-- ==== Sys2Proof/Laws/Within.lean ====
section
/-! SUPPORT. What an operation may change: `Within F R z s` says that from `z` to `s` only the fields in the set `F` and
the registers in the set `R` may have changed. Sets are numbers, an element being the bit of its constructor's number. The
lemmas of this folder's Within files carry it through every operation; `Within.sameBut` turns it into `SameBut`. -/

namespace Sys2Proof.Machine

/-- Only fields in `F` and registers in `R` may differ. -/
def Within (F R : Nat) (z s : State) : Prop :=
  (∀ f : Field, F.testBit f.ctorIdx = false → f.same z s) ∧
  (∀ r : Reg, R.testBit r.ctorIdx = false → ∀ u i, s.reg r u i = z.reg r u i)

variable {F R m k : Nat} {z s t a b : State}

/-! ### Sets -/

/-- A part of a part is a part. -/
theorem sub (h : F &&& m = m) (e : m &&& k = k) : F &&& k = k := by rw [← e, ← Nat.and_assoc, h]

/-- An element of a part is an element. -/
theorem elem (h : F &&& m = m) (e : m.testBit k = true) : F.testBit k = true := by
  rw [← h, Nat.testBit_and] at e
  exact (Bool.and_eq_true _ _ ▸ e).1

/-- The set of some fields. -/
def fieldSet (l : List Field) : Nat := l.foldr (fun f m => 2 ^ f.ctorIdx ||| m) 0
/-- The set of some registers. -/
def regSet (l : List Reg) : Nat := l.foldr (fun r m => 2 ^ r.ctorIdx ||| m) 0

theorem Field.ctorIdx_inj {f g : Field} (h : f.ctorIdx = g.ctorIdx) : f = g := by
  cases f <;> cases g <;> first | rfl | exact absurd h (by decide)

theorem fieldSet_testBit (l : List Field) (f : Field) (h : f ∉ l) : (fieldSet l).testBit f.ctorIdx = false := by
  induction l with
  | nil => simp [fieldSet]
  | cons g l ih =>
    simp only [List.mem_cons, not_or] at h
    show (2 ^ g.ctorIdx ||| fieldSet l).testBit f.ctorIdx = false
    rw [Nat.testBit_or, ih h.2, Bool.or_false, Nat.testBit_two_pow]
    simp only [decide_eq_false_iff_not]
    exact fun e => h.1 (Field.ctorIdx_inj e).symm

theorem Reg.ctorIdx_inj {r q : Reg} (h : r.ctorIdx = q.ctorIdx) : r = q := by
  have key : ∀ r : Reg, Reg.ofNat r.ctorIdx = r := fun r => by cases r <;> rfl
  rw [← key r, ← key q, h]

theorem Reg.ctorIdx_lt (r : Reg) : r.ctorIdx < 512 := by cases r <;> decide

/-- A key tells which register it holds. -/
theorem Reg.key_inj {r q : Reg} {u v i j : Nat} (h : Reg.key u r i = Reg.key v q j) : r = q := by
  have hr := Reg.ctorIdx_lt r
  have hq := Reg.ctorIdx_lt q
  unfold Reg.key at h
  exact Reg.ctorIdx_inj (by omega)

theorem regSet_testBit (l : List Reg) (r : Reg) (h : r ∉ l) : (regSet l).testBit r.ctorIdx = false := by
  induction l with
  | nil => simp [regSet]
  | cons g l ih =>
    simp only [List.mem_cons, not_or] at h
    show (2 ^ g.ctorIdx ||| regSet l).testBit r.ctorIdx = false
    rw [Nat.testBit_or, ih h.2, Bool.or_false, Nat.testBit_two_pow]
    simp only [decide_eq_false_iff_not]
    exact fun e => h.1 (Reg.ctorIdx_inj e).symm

○ ○ ○

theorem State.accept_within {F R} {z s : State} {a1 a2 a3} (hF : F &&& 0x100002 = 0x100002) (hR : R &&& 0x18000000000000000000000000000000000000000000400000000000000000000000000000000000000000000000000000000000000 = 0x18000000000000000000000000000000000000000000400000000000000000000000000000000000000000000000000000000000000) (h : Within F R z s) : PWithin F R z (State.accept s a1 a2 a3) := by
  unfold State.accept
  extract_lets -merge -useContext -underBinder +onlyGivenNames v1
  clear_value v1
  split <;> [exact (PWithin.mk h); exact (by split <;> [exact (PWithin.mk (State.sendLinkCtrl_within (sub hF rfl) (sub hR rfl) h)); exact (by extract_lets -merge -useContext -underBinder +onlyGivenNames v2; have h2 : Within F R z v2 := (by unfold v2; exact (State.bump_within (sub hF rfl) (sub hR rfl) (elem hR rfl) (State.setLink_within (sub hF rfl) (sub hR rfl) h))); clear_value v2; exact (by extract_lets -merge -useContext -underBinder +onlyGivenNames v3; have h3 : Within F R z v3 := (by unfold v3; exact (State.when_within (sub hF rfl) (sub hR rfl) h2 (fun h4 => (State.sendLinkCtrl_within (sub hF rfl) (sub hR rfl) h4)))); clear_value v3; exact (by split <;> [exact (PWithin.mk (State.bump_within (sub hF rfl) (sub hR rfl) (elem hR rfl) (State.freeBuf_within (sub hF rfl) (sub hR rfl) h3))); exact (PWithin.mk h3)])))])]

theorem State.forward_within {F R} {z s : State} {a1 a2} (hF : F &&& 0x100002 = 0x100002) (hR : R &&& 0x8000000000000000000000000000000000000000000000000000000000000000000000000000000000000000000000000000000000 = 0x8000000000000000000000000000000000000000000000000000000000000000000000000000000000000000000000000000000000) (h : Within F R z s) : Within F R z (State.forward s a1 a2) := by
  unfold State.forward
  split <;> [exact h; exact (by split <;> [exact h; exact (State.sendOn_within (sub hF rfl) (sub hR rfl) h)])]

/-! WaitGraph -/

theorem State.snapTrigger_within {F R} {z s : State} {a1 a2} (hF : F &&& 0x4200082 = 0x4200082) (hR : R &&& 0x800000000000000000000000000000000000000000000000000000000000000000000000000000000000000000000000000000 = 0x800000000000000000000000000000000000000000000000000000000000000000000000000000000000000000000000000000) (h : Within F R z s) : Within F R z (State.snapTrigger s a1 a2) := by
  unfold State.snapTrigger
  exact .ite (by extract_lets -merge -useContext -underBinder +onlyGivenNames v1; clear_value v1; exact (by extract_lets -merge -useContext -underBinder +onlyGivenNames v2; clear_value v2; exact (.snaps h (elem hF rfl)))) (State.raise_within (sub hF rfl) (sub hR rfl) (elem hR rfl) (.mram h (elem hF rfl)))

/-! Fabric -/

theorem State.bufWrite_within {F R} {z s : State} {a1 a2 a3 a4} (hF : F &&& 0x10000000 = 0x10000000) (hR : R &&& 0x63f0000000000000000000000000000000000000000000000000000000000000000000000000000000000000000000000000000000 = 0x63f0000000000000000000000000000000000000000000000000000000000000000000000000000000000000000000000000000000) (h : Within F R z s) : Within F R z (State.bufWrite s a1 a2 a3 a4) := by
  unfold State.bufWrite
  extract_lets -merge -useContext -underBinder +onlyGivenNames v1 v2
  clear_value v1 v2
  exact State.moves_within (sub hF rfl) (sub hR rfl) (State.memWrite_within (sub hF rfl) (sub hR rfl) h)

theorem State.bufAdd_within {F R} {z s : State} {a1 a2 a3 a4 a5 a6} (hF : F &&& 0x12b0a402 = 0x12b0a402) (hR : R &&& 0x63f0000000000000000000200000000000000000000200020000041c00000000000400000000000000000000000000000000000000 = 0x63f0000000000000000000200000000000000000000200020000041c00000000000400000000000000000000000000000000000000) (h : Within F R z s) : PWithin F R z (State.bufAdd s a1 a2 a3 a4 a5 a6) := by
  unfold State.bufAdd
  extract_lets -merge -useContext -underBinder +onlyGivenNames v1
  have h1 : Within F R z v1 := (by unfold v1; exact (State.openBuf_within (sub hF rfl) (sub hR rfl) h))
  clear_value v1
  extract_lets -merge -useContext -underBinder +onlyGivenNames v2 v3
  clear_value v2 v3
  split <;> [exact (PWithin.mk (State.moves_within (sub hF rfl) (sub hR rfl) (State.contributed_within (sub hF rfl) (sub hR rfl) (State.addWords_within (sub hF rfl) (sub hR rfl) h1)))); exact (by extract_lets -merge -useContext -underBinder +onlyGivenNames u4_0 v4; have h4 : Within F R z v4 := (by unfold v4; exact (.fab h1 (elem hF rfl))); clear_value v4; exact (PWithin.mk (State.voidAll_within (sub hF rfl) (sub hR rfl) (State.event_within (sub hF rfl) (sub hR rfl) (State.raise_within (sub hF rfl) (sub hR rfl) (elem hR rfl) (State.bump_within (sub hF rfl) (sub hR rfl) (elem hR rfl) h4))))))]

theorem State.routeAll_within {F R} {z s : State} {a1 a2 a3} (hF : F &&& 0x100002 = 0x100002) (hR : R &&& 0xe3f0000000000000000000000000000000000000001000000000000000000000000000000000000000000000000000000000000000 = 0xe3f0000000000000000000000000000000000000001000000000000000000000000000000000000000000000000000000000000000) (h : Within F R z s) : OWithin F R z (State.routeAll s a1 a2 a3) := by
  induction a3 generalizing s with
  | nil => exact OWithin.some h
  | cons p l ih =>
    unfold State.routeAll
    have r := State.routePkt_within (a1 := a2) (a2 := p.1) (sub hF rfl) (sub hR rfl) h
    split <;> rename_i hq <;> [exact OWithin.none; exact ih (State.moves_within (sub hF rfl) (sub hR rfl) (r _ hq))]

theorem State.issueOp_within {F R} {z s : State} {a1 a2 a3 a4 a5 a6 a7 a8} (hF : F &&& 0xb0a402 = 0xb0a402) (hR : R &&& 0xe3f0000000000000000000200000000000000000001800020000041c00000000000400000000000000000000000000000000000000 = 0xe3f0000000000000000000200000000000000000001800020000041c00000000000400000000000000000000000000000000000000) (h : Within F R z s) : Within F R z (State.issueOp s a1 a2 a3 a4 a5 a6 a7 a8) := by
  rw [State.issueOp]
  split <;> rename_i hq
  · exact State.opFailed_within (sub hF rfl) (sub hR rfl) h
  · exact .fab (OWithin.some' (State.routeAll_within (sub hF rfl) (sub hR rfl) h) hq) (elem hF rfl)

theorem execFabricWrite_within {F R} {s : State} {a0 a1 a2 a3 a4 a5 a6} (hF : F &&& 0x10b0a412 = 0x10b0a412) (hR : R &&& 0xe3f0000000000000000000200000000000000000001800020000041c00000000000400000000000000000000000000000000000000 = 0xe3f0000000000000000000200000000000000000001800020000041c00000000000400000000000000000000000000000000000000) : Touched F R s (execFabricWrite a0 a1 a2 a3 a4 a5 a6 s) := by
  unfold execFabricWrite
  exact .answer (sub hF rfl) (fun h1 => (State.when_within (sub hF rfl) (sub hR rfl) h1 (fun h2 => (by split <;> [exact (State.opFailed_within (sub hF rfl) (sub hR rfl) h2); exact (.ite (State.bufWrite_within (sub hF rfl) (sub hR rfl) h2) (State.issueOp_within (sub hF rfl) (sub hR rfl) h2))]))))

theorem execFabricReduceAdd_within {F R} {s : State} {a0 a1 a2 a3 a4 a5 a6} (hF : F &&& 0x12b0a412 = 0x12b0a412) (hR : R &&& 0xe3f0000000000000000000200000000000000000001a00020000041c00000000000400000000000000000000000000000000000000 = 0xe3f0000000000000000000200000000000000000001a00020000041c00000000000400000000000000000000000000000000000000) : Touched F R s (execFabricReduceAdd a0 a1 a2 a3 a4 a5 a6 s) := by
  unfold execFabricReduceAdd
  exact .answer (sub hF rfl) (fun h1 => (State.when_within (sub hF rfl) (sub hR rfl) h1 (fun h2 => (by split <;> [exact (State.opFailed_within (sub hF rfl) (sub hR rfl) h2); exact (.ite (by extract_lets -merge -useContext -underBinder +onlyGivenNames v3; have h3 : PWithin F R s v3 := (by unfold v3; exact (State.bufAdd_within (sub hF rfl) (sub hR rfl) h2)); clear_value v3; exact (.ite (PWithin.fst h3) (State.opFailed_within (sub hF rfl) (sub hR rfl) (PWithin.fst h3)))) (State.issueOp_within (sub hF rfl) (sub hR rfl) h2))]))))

○ ○ ○

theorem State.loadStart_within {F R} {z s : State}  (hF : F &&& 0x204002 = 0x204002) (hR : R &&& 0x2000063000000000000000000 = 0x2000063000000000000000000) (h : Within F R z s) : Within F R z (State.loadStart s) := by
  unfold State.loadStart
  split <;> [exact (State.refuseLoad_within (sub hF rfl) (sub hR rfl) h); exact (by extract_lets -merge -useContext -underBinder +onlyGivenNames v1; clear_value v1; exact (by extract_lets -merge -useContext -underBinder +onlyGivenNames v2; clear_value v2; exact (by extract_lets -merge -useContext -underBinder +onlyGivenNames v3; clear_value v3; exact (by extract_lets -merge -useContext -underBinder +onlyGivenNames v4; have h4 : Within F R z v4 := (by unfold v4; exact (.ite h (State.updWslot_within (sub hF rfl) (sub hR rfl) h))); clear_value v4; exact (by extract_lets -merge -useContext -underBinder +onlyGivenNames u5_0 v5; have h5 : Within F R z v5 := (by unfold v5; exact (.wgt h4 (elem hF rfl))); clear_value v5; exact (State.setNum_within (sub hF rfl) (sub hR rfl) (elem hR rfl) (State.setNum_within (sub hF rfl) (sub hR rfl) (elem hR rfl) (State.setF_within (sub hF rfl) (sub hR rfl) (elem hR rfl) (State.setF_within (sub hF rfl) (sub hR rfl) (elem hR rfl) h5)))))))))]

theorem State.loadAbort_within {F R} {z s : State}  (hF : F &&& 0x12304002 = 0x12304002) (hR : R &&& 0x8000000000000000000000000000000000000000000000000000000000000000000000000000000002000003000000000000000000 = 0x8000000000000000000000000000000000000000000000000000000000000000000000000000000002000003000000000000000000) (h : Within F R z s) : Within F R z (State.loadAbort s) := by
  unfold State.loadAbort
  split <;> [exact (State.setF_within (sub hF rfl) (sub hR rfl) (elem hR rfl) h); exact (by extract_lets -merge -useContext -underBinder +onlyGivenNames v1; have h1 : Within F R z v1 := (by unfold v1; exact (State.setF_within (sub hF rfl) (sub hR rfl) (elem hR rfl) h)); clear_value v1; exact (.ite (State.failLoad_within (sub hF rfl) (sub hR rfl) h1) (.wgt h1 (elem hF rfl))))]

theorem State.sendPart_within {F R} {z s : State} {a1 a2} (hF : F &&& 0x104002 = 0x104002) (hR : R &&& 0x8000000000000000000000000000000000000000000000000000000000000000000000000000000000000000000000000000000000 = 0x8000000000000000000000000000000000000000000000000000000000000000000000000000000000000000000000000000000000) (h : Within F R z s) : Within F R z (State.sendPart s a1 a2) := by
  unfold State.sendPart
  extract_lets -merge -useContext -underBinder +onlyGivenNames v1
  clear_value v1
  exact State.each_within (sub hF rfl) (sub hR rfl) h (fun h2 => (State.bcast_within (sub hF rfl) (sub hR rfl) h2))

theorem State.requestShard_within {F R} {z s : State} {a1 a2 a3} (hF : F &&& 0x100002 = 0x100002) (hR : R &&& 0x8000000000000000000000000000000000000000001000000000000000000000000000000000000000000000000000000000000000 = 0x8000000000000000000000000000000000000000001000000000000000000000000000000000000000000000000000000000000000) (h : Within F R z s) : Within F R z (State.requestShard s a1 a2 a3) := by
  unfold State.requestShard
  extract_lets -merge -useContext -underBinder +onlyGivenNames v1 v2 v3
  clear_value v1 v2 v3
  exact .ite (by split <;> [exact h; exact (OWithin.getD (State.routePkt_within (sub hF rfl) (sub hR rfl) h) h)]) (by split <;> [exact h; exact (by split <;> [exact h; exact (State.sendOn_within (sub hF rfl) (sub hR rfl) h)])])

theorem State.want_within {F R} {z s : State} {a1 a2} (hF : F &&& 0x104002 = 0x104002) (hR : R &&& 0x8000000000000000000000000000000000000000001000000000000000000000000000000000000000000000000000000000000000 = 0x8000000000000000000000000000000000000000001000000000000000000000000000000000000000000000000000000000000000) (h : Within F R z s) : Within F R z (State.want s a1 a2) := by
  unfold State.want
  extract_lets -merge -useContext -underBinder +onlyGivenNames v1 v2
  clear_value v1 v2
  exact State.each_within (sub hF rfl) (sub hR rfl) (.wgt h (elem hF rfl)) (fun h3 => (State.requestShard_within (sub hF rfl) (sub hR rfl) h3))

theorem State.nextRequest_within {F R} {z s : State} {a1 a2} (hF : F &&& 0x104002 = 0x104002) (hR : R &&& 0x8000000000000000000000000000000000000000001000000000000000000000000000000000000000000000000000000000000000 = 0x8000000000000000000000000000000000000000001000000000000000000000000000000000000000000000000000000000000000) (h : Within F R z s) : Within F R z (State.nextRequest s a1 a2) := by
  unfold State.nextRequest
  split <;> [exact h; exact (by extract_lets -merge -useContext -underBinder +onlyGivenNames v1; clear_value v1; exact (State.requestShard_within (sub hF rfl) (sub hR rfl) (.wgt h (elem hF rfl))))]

○ ○ ○

*What the exercise asks*
Reproduce, character for character, only the lines of the preceding data that start at the line with "(State.loadStart s) := by" and end at the line with "split <;> [exact (State.refuseLoad_within", both included.

*Expected answer*
theorem State.loadStart_within {F R} {z s : State}  (hF : F &&& 0x204002 = 0x204002) (hR : R &&& 0x2000063000000000000000000 = 0x2000063000000000000000000) (h : Within F R z s) : Within F R z (State.loadStart s) := by
  unfold State.loadStart
  split <;> [exact (State.refuseLoad_within (sub hF rfl) (sub hR rfl) h); exact (by extract_lets -merge -useContext -underBinder +onlyGivenNames v1; clear_value v1; exact (by extract_lets -merge -useContext -underBinder +onlyGivenNames v2; clear_value v2; exact (by extract_lets -merge -useContext -underBinder +onlyGivenNames v3; clear_value v3; exact (by extract_lets -merge -useContext -underBinder +onlyGivenNames v4; have h4 : Within F R z v4 := (by unfold v4; exact (.ite h (State.updWslot_within (sub hF rfl) (sub hR rfl) h))); clear_value v4; exact (by extract_lets -merge -useContext -underBinder +onlyGivenNames u5_0 v5; have h5 : Within F R z v5 := (by unfold v5; exact (.wgt h4 (elem hF rfl))); clear_value v5; exact (State.setNum_within (sub hF rfl) (sub hR rfl) (elem hR rfl) (State.setNum_within (sub hF rfl) (sub hR rfl) (elem hR rfl) (State.setF_within (sub hF rfl) (sub hR rfl) (elem hR rfl) (State.setF_within (sub hF rfl) (sub hR rfl) (elem hR rfl) h5)))))))))]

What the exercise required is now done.